Today Café Schwarzenberg is one of the last Ringstraße cafés, of which there were once more than 30, that continues the typical atmosphere and tradition of a Viennese Café. According to the Austrian Federal Monuments Office, Café Schwarzenberg still features some major design elements that can be traced back to the refurbishment of the café during the inter-war period. This particularly applies to the corner room to the left of the entrance and the ladies‘ toilet. The walls of the almost square corner room have the original marble cladding, two different types of marble were used. Light and strongly modified surfaces are bordered by dark almost homogeneous black stone. The ceiling is decorated with a delicate mosaic-like panelling with coloured frosted glass plates and gold plating. The square tables with tops made from hammered brass are also part of the original inventory. In walls of the ladies‘ toilet are panelled with black marble and have integrated mirrors with white stone frames. Both ceiling and floors still have the coverings from the twenties. The decoration of both rooms is based on the effect produced by the fine materials such as marble, mirrored glass and brass.
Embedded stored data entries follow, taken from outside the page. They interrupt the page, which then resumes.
/-- The factory table needs no check of its own. -/
theorem patternSrc_factory (unused : s.patternBusy n = false) : s.patternSrc n 0 = (.ok, s.put PAT.SRC n (0 : Nat)) := by
  simp only [patternSrc, unused, Nat.zero_ne_one, decide_false, Bool.false_and, Bool.false_eq_true, if_false]

/-- A table without a CRC check, or with the CRC that is expected, becomes active. -/
theorem ffActive_activates (crc : s.b FF.CRCCHK n = false ∨ s.g FF.EXPCRC n = s.g FF.TABCRC n) :
    s.ffActive n 1 = (.ok, s.put FF.ACTIVE n (1 : Nat)) := by
  have agrees : (s.b FF.CRCCHK n && s.g FF.EXPCRC n != s.g FF.TABCRC n) = false := by
    rcases crc with unchecked | equal
    · simp only [unchecked, Bool.false_and]
    · simp only [equal, bne_self_eq_false, Bool.and_false]
  simp only [ffActive, Bool.and_assoc, agrees, Bool.and_false, Bool.false_eq_true, if_false]

end

/-- Settles O22: each command writes its row, and the row's operation accepts the write by its lemma above. -/
theorem driveWritesComplete : Obligations.DriveWritesComplete := by
  unfold Obligations.DriveWritesComplete
  refine ⟨?machOn, ?machOff, ?machClear, ?axisOff, ?axisOn, ?spack, ?style, ?patternHost, ?patternFactory, ?table⟩
  case machOn =>
    intro w s i accepted z m off placed onStage limited gain notProfile notDc noPolicy angle noStop stage run
    refine gives_rowWrite State.settleStops rfl accepted ?_ (by decide)
    rw [memberOp_mach_enable]
    exact congrArg some
      (machEnable_turnsOn off placed onStage limited gain notProfile notDc noPolicy angle noStop stage run)
  case machOff =>
    intro w s accepted z m on free
    refine gives_rowWrite State.settleStops rfl accepted ?_ (by decide)
    rw [memberOp_mach_enable]
    exact congrArg some (machDisable_turnsOff on free)
  case machClear =>
    intro w s accepted z m noCause noStage policy served
    refine gives_rowWrite State.settleStops rfl accepted ?_ (by decide)
    rw [memberOp_mach_clear, machClear_leavesPolicy noCause noStage policy served]
  case axisOff =>
    intro w s accepted z on
    refine gives_rowWrite State.settleStops rfl accepted ?_ (by decide)
    rw [memberOp_axis_enable]
    exact congrArg some (axisDisable_pends on)
  case axisOn =>
    intro w s accepted z x off placed served good position speed angles noStop
    refine gives_rowWrite State.settleStops rfl accepted ?_ (by decide)
    rw [memberOp_axis_enable]
    exact congrArg (fun st => some (st, (z.axisEnable x (z.latchedOver x)).2))
      (axisEnable_accepts off placed served good position speed angles noStop)
  case spack =>
    intro w s accepted z valid
    refine gives_rowWrite id rfl accepted ?_ (by decide)
    rw [memberOp_axis_spack, spack_follows valid]
  case style =>
    intro w s accepted
    refine gives_rowWrite id rfl accepted ?_ (by decide)
    rw [memberOp_mach_style]
    exact congrArg some styleWrite_crisp
  case patternHost =>
    intro w s accepted z crc rows unused
    refine gives_rowWrite id rfl accepted ?_ (by decide)
    rw [memberOp_pat_src]
    exact congrArg some (patternSrc_host crc rows unused)
  case patternFactory =>
    intro w s accepted z unused
    refine gives_rowWrite id rfl accepted ?_ (by decide)
    rw [memberOp_pat_src]
    exact congrArg some (patternSrc_factory unused)
  case table =>
    intro w s accepted z crc
    refine gives_rowWrite id rfl accepted ?_ (by decide)
    rw [memberOp_ff_active]
    exact congrArg some (ffActive_activates crc)

end Sys2Proof.Proofs
end

section
/-! PROOF. The timers of loops, brakes, Give and pools (R203, R211, R233, R273, R274, R276, R296, R297, R306, R307): each as an
equation of its operation where its rule lets it act. -/
namespace Sys2Proof.Proofs
open Machine Machine.State Claim Laws

section
variable {s : State} {n : Nat}

/-! ### Freezes and feedback holds (R203, R211) -/

/-- A freeze that reaches FRZMAX ends with its fault. -/
theorem freezeTimeout_ends (frozen : s.g LOOP.FREEZE n ≠ 0) :
    s.freezeTimeout n =
      ((s.put LOOP.FREEZE n 0).put LOOP.FRZACK n 0).loopFault 0x4105 n (s.axisOfLoop n) 16 := if_neg frozen

/-- The feedback hold ends in a stop of category 0. -/
theorem feedbackHoldEnd_stops (held : (s.axisX n).fbHold = true) :
    s.feedbackHoldEnd n = (s.setAxisX n { s.axisX n with fbHold := false }).stopAxes (2 ^ n) 0 0x85 := by
  simp only [feedbackHoldEnd, held, Bool.not_true, Bool.false_eq_true, if_false]

/-! ### Standstill and the brake (R273, R274, R276) -/

/-- An enabled axis at rest asks for its automatic brake while Give is neither ACTIVE nor in RECOVER. -/
theorem brakeApplyDelay_requests (auto : s.b PROF.BRKAUTO n = true) (on : s.b AXIS.ENABLE n = true)
    (rest : s.atRest n = true) (noGive : s.n GIVE.STATE n < 2) : s.brakeApplyDelay n = s.brkReq n false := by
  simp only [brakeApplyDelay, auto, on, rest, noGive, decide_true, Bool.and_self, if_true]

/-- Where R274's conditions hold the standstill current is reduced about the present position. -/
theorem holdReduction_reduces (ok : s.holdOk n = true) (full : s.b PROF.HOLDACT n = false) :
    s.holdReduction n =
      ((s.setAxisX n { s.axisX n with pH := s.g AXIS.POS n }).put PROF.HOLDACT n 1).profEvt n 10 := by
  simp only [holdReduction, ok, full, Bool.not_true, Bool.or_self, Bool.false_eq_true, if_false]

/-- A move that waits for the brake is given up, its queue with it. -/
theorem brakeTimeout_faults (held : (s.gen n).held = true) :
    s.brakeTimeout n = (((s.dropActive n).genFault 0x4408 n).flushQueue n fun _ => false).setState n 0 := by
  simp only [brakeTimeout, held, Bool.not_true, Bool.false_eq_true, if_false]

/-! ### Give (R306, R307) -/

/-- Give leaves ACTIVE for RECOVER outside position mode: `u` is the state in RECOVER, `v` the one whose ramp of limits
begins, `w` the one whose stop ramp begins anew. -/
theorem giveRecover_recovers {u v w : State} (active : s.n GIVE.STATE n = 2) (noTrigger : s.giveTrigger n = false)
    (low : (s.giveLoad n).lt (s.f GIVE.GLREL n) = true) (recover : s.put GIVE.STATE n 3 = u) (notPosition : u.n AXIS.MODE n ≠ 3)
    (ramp : u.setAxisX n { u.axisX n with recT := 0 } = v)
    (anew : { v with axstop := v.axstop.put {} n { v.axstop.find {} n with first := true } } = w) :
    s.giveRecover n = w.motionReplan n := by
  subst anew ramp recover
  simp only [giveRecover, active, noTrigger, low, notPosition, bne_self_eq_false, Bool.not_true, Bool.or_self,
    Bool.false_eq_true, if_false]

/-- At the end of RECOVER Give is armed again. -/
theorem giveRecovered_arms (recover : s.n GIVE.STATE n = 3) :
    s.giveRecovered n = (s.put GIVE.STATE n 1).poolFault 0x5202 n n 20 := by
  simp only [giveRecovered, recover, bne_self_eq_false, Bool.false_eq_true, if_false]

/-- Give that stays ACTIVE for GMAXT faults its axis. -/
theorem giveTimeout_faults (active : s.n GIVE.STATE n = 2) :
    s.giveTimeout n = (s.poolFault 0x5204 n n 20).axisFault n := by
  simp only [giveTimeout, active, bne_self_eq_false, Bool.false_eq_true, if_false]

/-! ### Pool members (R296, R297) -/

/-- A leaving member whose weight has reached 0 is disabled. -/
theorem memberDisable_leaves (leave : (s.machX n).leave = true) (weightless : (s.machX n).w.zero? = true)
    (on : s.b MACH.ENABLE n = true) : s.memberDisable n = (s.machOff n).partDisable n := by
  simp only [memberDisable, leave, weightless, on, Bool.and_self, if_true]

/-- A remote drive of an axis whose torque deviates by more than PTDEV faults its machine. -/
theorem poolTorqueDev_faults {i : Nat} (partner : s.partOfMach n = some i) (supervised : (s.f MACH.PTDEV n).zero? = false)
    (on : s.b MACH.ENABLE n = true) (alive : s.partDown i = false)
    (deviates : (s.f MACH.PTDEV n).lt ((s.f PART.VALUE i).sub (s.partDemand i)).abs = true) (member : s.n MACH.AXIS n < 16) :
    s.poolTorqueDev n =
      (((s.poolFault 0x5103 n (s.n MACH.AXIS n) 6).machFault n 4).partDisable n).axisAllFaulted (s.n MACH.AXIS n) := by
  simp only [poolTorqueDev, partner, supervised, on, alive, deviates, member, Bool.not_true, Bool.or_self, Bool.false_eq_true,
    if_false, if_true]

end

/-- Settles O35: each command is its operation, which runs to its end by its equation above; a tune's timeout aborts it with
cause 0x11 whatever the state (`autotuneTimeout`). -/
theorem driveEventsComplete : Obligations.DriveEventsComplete := by
  unfold Obligations.DriveEventsComplete
  refine ⟨?freeze, ?tune, ?brake, ?hold, ?brakeFault, ?recover, ?armed, ?giveFault, ?member, ?torque, ?feedback⟩
  case freeze => exact fun loop s frozen => gives_of_exec rfl (freezeTimeout_ends frozen)
  case tune => exact fun loop s => gives_of_exec rfl rfl
  case brake =>
    intro x s auto on rest noGive
    exact gives_of_exec rfl (brakeApplyDelay_requests auto on rest noGive)
  case hold => exact fun x s ok full => gives_of_exec rfl (holdReduction_reduces ok full)
  case brakeFault => exact fun x s held => gives_of_exec rfl (congrArg State.settleStops (brakeTimeout_faults held))
  case recover =>
    intro x s active noTrigger low u notPosition v w
    exact gives_of_exec rfl (giveRecover_recovers active noTrigger low rfl notPosition rfl rfl)
  case armed => exact fun x s recover => gives_of_exec rfl (giveRecovered_arms recover)
  case giveFault => exact fun x s active => gives_of_exec rfl (giveTimeout_faults active)
  case member =>
    intro m s leave weightless on
    exact gives_of_exec rfl (congrArg State.settleStops (memberDisable_leaves leave weightless on))
  case torque =>
    intro m s i partner supervised on alive deviates member
    exact gives_of_exec rfl
      (congrArg State.settleStops (poolTorqueDev_faults partner supervised on alive deviates member))
  case feedback => exact fun x s held => gives_of_exec rfl (congrArg State.settleStops (feedbackHoldEnd_stops held))

end Sys2Proof.Proofs
end

section
/-! PROOF. A write of FLUSH (R250) does more than empty the queue: a move that was to blend with the flushed one is planned
again, so that it comes to rest (`flushWrite`). -/
namespace Sys2Proof.Proofs
open Machine Machine.State Claim Laws

/-! ### The end of a request leaves the axes -/

section
variable {s : State}

theorem setBytes_axisx (a : Nat) (bytes : List Byte) : (s.setBytes a bytes).axisx = s.axisx := by
  induction bytes generalizing s a with
  | nil => rfl
  | cons v rest ih => rw [setBytes, ih, setByte_axisx]

theorem raise_axisx (k : Nat) : (s.raise k).axisx = s.axisx := rfl

theorem produce_axisx (n : Nat) (bytes : List Byte) : (s.produce n bytes).axisx = s.axisx := by
  dsimp only [produce]
  split
  · rw [raise_axisx, setRing_axisx, setBytes_axisx]
  · rw [setRing_axisx, setBytes_axisx]

theorem markLoss_axisx (n : Nat) : (s.markLoss n).axisx = s.axisx := by
  unfold markLoss
  split
  · rfl
  · rw [raise_axisx, setRing_axisx]

theorem respond_axisx (rq : Rq) (frame : List Byte) : (s.respond rq frame).axisx = s.axisx := by
  dsimp only [respond]
  split
  · exact produce_axisx _ _
  · rw [markLoss_axisx]
    rfl

theorem remember_axisx (rq : Rq) (opcode : Nat) (frame : List Byte) : (s.remember rq opcode frame).axisx = s.axisx := by
  dsimp only [remember]
  split <;> rfl

theorem written_axisx {t : State} {w : Wq} {m : Mem} {st : Status} : (written s t w m st).axisx = t.axisx := by
  dsimp only [written, answered, finish]
  rw [remember_axisx]
  split
  · rfl
  · exact respond_axisx _ _

theorem gen_eq_of_axisx {t : State} {x : Nat} (same : s.axisx = t.axisx) : s.gen x = t.gen x := by
  simp only [gen, axisX, same]

theorem gen_setGen_self {x : Nat} (q : Gen) : (s.setGen x q).gen x = q := by
  simp only [gen, axisX, setGen, setAxisX_axisx, find_put, if_true]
Café Schwarzenberg was run by the Österreichisches Verkehrsbüro travel company until 1 January 2008, when it was purchased by the Austrian Vivatis food company.

Today Café Schwarzenberg with its Schanigarten on the Ringstraße sidewalk is a popular spot with both tourists and locals. As well as hosting a wide variety of cultural events such as readings and concerts, it hosts Kaffeehausmusik ("Coffee House Music") on several evenings during the week. In the Viennese ball season, the Cafe Schwarzenberg is one of the few cafés to offer early morning goulash and beer breakfasts for the ball attendees.